THE DATA section start

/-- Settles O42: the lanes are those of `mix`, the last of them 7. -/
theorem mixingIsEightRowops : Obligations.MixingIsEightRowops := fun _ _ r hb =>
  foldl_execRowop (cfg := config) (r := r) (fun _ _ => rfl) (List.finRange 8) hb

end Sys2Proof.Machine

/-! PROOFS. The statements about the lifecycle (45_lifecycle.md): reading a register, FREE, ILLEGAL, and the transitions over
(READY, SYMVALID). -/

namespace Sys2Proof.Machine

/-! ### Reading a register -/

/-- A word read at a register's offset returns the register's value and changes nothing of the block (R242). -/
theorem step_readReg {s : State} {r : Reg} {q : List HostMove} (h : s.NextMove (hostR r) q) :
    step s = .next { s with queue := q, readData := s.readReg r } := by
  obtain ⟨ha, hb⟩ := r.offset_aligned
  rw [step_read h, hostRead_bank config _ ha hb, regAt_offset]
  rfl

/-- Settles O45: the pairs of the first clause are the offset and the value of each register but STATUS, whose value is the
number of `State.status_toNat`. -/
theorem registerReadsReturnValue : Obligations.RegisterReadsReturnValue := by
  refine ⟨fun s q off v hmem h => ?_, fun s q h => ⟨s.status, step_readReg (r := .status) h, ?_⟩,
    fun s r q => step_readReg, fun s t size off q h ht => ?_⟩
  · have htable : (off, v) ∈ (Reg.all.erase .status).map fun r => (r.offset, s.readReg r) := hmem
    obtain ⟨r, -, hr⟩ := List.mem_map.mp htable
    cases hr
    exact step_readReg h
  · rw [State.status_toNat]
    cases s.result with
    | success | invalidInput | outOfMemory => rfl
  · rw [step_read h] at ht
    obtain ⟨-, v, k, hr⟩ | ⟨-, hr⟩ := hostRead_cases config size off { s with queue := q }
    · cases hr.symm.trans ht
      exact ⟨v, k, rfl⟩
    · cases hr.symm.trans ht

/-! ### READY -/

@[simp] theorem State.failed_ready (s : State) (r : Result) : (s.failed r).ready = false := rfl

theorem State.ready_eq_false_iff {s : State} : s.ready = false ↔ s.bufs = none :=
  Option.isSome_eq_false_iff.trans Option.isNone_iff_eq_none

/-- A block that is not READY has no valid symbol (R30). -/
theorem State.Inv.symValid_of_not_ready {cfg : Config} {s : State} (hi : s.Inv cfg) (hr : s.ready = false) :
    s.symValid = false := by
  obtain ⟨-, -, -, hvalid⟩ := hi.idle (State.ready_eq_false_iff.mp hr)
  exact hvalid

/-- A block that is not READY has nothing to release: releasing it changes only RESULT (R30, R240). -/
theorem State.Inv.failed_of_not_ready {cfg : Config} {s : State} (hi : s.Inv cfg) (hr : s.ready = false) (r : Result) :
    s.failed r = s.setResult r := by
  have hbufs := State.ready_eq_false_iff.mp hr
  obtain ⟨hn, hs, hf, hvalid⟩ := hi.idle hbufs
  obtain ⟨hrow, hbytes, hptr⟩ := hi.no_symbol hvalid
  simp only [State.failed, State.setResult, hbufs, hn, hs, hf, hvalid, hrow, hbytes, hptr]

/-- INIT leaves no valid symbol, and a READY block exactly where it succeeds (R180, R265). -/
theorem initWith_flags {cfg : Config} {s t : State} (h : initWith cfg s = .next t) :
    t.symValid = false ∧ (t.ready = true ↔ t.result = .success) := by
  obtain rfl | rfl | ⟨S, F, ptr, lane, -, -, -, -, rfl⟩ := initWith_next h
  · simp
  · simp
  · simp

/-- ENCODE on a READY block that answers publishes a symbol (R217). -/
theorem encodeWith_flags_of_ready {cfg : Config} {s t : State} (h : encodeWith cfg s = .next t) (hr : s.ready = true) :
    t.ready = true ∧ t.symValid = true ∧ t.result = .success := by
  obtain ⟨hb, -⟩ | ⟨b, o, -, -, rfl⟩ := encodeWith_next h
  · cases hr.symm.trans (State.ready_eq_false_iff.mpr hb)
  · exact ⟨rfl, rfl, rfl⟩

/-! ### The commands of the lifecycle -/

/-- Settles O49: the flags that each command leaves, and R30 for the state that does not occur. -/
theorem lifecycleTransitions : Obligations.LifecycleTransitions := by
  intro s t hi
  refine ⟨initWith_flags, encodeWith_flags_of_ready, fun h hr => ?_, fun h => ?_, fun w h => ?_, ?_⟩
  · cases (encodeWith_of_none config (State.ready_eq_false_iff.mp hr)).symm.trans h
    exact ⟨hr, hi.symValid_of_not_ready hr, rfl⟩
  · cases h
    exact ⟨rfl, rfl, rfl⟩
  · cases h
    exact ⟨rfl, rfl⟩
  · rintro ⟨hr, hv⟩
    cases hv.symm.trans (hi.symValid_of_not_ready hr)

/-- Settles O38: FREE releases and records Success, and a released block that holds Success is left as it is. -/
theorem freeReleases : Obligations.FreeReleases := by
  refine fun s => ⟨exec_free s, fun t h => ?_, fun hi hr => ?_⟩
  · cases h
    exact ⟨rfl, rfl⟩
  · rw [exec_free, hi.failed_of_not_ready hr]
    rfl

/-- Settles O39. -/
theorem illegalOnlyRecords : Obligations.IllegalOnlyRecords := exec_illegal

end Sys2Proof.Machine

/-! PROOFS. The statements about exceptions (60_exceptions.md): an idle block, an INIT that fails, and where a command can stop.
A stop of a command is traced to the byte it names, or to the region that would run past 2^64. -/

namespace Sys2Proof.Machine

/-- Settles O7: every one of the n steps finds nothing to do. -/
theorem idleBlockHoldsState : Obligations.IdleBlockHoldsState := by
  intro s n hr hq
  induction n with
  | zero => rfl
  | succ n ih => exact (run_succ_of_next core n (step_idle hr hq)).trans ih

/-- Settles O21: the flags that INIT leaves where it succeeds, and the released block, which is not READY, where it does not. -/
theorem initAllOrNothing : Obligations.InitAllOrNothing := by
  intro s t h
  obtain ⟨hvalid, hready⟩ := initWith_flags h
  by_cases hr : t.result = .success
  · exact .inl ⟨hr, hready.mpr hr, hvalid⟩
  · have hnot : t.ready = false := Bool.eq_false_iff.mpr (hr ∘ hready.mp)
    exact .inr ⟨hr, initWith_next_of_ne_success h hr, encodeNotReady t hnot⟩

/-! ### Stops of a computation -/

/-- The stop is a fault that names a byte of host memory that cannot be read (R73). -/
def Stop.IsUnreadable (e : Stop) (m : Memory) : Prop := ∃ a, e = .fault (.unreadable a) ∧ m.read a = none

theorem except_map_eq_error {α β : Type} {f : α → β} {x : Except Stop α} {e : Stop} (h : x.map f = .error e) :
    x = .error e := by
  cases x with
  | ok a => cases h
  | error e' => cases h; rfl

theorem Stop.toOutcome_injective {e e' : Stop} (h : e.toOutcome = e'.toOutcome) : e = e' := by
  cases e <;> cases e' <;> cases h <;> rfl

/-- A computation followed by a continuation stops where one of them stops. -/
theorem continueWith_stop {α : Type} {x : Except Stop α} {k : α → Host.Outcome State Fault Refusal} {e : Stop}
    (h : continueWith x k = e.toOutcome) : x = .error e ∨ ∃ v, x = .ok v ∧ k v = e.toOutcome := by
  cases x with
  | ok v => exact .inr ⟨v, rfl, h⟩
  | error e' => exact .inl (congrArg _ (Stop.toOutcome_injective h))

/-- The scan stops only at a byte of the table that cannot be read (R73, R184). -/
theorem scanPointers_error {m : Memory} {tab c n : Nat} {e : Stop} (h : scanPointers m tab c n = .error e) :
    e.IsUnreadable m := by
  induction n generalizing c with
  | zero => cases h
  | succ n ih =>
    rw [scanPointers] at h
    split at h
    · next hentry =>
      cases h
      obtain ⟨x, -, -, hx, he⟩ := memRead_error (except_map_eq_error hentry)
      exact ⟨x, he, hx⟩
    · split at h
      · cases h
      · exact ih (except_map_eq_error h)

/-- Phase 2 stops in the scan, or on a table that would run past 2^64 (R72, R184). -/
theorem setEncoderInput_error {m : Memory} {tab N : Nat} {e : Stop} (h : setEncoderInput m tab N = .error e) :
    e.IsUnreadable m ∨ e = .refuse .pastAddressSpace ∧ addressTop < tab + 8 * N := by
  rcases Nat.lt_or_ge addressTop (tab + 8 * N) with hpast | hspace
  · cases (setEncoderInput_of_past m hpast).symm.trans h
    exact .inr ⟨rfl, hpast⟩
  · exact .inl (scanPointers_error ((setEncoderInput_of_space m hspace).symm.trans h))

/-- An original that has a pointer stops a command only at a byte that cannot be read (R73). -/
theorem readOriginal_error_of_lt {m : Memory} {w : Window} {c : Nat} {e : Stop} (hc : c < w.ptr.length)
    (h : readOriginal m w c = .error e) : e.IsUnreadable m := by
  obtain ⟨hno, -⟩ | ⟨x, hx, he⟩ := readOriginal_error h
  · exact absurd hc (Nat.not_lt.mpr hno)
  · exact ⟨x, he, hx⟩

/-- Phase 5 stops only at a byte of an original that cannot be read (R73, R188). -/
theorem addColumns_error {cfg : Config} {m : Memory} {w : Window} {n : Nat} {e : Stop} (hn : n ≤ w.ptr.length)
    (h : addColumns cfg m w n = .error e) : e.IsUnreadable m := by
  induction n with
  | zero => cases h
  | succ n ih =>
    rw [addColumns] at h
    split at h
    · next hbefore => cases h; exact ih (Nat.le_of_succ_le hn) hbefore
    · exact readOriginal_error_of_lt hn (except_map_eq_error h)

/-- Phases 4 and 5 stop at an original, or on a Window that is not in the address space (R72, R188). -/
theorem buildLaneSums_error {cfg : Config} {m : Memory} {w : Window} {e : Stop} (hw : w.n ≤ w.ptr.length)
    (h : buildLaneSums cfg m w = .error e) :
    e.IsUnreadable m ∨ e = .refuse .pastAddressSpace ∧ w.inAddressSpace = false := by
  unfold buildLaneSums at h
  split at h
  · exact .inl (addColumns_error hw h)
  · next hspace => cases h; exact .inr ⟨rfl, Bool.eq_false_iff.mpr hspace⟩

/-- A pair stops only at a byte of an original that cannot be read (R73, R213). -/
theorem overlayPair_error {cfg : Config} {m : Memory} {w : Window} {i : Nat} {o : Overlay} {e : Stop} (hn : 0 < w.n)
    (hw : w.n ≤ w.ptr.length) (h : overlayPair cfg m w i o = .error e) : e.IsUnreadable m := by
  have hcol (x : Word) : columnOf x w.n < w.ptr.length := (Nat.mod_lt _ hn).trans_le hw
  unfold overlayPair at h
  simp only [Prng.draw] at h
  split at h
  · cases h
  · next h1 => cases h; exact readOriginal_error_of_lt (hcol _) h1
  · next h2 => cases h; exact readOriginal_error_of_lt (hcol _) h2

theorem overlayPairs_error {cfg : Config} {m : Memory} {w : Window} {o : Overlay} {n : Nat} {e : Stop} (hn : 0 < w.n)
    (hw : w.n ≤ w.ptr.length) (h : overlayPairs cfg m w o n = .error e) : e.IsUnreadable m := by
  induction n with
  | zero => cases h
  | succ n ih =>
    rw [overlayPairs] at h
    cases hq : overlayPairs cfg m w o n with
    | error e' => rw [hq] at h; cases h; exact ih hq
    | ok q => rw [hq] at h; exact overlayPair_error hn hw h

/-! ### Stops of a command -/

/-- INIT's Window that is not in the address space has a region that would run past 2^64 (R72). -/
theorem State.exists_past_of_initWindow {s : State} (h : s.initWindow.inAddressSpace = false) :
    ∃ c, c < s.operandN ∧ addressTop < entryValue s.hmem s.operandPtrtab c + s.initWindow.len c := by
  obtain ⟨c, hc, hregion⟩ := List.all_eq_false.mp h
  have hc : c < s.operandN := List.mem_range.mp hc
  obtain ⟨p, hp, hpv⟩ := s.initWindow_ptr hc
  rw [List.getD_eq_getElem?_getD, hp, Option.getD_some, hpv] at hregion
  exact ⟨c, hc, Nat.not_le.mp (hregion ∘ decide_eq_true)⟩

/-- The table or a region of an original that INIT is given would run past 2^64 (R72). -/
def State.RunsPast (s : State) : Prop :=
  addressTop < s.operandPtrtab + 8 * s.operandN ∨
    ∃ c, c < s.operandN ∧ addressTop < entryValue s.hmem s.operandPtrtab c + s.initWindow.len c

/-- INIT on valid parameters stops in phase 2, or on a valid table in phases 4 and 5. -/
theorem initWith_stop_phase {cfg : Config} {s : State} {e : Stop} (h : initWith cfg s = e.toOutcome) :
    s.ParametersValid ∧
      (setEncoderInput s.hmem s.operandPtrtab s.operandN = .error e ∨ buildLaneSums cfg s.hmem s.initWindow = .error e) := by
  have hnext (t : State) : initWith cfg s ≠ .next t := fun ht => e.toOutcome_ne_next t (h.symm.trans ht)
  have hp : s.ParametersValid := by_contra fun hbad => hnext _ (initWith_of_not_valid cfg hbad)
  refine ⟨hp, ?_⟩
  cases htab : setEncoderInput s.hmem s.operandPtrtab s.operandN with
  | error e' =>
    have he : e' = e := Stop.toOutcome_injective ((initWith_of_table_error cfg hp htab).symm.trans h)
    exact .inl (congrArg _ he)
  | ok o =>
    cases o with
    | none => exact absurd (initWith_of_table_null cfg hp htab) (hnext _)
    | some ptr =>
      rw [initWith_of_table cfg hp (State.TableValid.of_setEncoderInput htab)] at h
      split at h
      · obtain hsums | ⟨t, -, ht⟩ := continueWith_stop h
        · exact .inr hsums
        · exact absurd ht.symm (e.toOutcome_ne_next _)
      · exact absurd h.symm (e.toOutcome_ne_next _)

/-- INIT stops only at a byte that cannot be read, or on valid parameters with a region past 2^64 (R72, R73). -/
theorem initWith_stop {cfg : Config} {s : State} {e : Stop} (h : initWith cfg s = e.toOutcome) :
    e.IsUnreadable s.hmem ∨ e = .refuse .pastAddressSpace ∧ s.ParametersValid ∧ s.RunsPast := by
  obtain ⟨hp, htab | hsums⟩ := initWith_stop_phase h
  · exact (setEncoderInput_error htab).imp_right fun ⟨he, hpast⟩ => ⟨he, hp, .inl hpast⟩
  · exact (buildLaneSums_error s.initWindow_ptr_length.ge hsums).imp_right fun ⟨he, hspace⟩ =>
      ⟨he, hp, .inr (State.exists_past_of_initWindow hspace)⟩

THE DATA section end

#### YOUR GOAL
Return only the lines above that run from the opening line through the line containing "(READY, SYMVALID). -/", exactly as written.

#### EXERCISE RESPONSE
/-- Settles O42: the lanes are those of `mix`, the last of them 7. -/
theorem mixingIsEightRowops : Obligations.MixingIsEightRowops := fun _ _ r hb =>
  foldl_execRowop (cfg := config) (r := r) (fun _ _ => rfl) (List.finRange 8) hb

end Sys2Proof.Machine

/-! PROOFS. The statements about the lifecycle (45_lifecycle.md): reading a register, FREE, ILLEGAL, and the transitions over
(READY, SYMVALID). -/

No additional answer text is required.